Oil and gas remain king of Norway’s economy. Despite being the world’s third wealthiest nation by GDP per capita – and despite the IEA warning in 2021 there is no need for new oil and gas fields if the world is to be on track to net zero by 2050 – Norway is still Europe’s most aggressive oil and gas explorer. Norway awarded as many exploration licenses between 2012 and 2022 as it did from 1965, when it began extracting oil, through 2011.
The Oil Sovereign Wealth Fund is now so big that if its assets were split evenly among Norway’s population of 5.4 million, each citizen would receive $240,000. It is perhaps understandable then that oil remains extremely popular with the population: a 2021 poll showed that just 23% of Norwegians opposed exploring for more oil (let alone extracting it).
A record was set last year for new oil project submissions in Norway, as companies took advantage of generous Covid tax breaks. Huge new fields in the Arctic are planned. And while Europe’s energy crisis has boosted the country’s gas industry, so too has the development of the Johan Sverdrup field rejuvenated the country’s crude oil industry.
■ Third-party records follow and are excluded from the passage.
theorem wr_clean (h : d.folio.copies = []) (key : Nat) (v : Word) : (wr d key v).folio.copies = [] := by simp [wr, h, tabErase]

theorem rd_wr_same (h : d.folio.copies = []) (key : Nat) (v : Word) : rd (wr d key v) key = v := by
  rw [rd_clean (wr_clean h key v)]; simp [wr]

theorem rd_wr_ne (h : d.folio.copies = []) {key key' : Nat} (v : Word) (hk : key' ≠ key) : rd (wr d key v) key' = rd d key' := by
  rw [rd_clean (wr_clean h key v), rd_clean h]; simp [wr, hk]

end Sys2Proof.Machine
end

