-- ==== Sys2Proof/Tests/Slice0.lean ====
section
/-!
SUPPORT. Tests: ill-formed commands that the check of well-formedness refuses, worked examples of the spec, and for every
statement with hypotheses a state and operands that meet them, clause by clause.
-/
set_option Elab.async false
set_option linter.unusedTactic false
set_option linter.unreachableTactic false
namespace Sys2Proof.Tests
open Sys2Proof Sys2Proof.Machine
/-- A started machine in mode START at tick 1,000,000, the fields of `l` and the parts of `f` set. -/
def tst (l : List (Fd × Nat)) (f : Dev → Dev := id) : State :=
  { State.reset with dev := f (((PCIE_STAT.LINK, 2) :: l).foldl (fun d x => pf d x.1 x.2) { Dev.reset with now := 1000000, rstc := { Dev.reset.rstc with phase := .started } }) }
/-- Memories with the listed words. -/
def memOf (l : List (Nat × Word)) : MemSt := l.foldl (fun m e => putWord m e.1 e.2) ⟨[], []⟩
/-- The words of queue `q` with descriptor `x`. -/
def descAt (q : Nat) (x : QDesc) : List (Nat × Word) :=
  let y := x.fixPar
  [(descAddr q 0, y.cfg), (descAddr q 1, y.ptr), (descAddr q 2, y.evt), (descAddr q 3, y.stat)]
/-- Core `c` executes from its instruction TCM in RUN, with the core, the fields of `l` and the parts of `fd` set. -/
def tk (c : Nat) (f : CoreSt → CoreSt) (l : List (Fd × Nat)) (fd : Dev → Dev := id) : State :=
  { tst ([(SYS_MODE.MODE, 2), (MEMP_INIT.DONE, 0x7FFFFFFFF), (FAB_RETIRE.MODE, 0), (FAB_BANKOFF.OFF, 0), (FOLIO_CTL.EN (0x20 + c), 1)] ++ l) fun d =>
      fd (withCore (withRstc d fun r => { r with booted := true }) c fun k => f { k with ctx := { k.ctx with ip := 0x200040 } }) with mem := memOf [] }
/-- The register of a page at an offset. -/
def regOf (page off : Nat) : RegDef := match regAt page off with
  | some (r, _) => r
  | none => ⟨"", 0, 0, 0, false, false, false, false, []⟩
/-- Loads as a decision. -/
def loadsB (c a : Nat) (w : Word) (s : State) : Bool :=
  loadable s.dev (coreOfDev s.dev c).sup (regionOf (some c) a) && !initWait s.dev (regionOf (some c) a) &&
  !bankOff s.dev (regionOf (some c) a) && decide (s.mem.flaws = []) && decide (pendingStores (coreOfDev s.dev c) = []) &&
  canTag s.dev (2 * c + 1) && decide (s.dev.fab.waiting = []) && decide (storedWord s.mem (physOf s.dev (regionOf (some c) a) a) = w)
theorem loads_all {α : Type} {l : List α} {c : Nat} {a : α → Nat} {w : α → Word} {s : State}
    (h : (l.all fun x => loadsB c (a x) (w x) s) = true) : ∀ x ∈ l, Loads c (a x) (w x) s := by
  intro x hx
  have h1 := List.all_eq_true.mp h x hx
  simp only [loadsB, Bool.and_eq_true, decide_eq_true_eq, Bool.not_eq_true'] at h1
  obtain ⟨⟨⟨⟨⟨⟨⟨h1, h2⟩, h3⟩, h4⟩, h5⟩, h6⟩, h7⟩, h8⟩ := h1
  exact ⟨h1, h2, h3, h4, h5, h6, h7, h8⟩
theorem loads_two {n c : Nat} {a b : Nat → Nat} {w : Nat → Word} {s : State}
    (h : ((List.range n).all fun i => loadsB c (a i) (w i) s && loadsB c (b i) (w i) s) = true) :
    ∀ i, i < n → Loads c (a i) (w i) s ∧ Loads c (b i) (w i) s := by
  intro i hi
  have h1 := List.all_eq_true.mp h i (List.mem_range.mpr hi)
  simp only [loadsB, Bool.and_eq_true, decide_eq_true_eq, Bool.not_eq_true'] at h1
  obtain ⟨⟨⟨⟨⟨⟨⟨⟨h1, h2⟩, h3⟩, h4⟩, h5⟩, h6⟩, h7⟩, h8⟩, ⟨⟨⟨⟨⟨⟨g1, g2⟩, g3⟩, g4⟩, g5⟩, g6⟩, g7⟩, g8⟩ := h1
  exact ⟨⟨h1, h2, h3, h4, h5, h6, h7, h8⟩, ⟨g1, g2, g3, g4, g5, g6, g7, g8⟩⟩
/-- SramWord as a decision. -/
def sramB (s : State) (a : Nat) : Bool :=
  decide (0x4000000 ≤ a) && decide (a < 0x4100000) && !initWait s.dev (regionOf none a) &&
  decide (gf s.dev FAB_RETIRE.MODE = 0) && decide (gf s.dev FAB_BANKOFF.OFF = 0)
theorem sram_all {α : Type} {l : List α} {a : α → Nat} {s : State}
    (h : (l.all fun x => sramB s (a x)) = true) : ∀ x ∈ l, SramWord s (a x) := by
  intro x hx
  have h1 := List.all_eq_true.mp h x hx
  simp only [sramB, Bool.and_eq_true, decide_eq_true_eq, Bool.not_eq_true'] at h1
  obtain ⟨⟨⟨⟨h1, h2⟩, h3⟩, h4⟩, h5⟩ := h1
  exact ⟨h1, h2, h3, h4, h5⟩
The good times will not last forever. With renewables booming across Europe, and heat pump installations hitting record levels (3 million units sold across Europe in 2022), the EU’s thirst for Norway’s oil and gas will diminish in the coming years. Policymakers do not appear to be awake to this reality: think tank Oslo Economics confirms these fears, showing in a recent report how the petroleum industry continues to restrict the development of green industries by locking in ever greater concentrations of capital and skilled workers. Norway is set to lack 100,000 skilled workers in key green industries by 2030, suggest the authors.
Norway cannot be complacent. Redistributing profits from its booming oil and gas industry towards sustainable industries must be a priority. The country’s cleantech scene is a solid start, but more must be done to avoid an economic crash as countries wean themselves from oil and gas.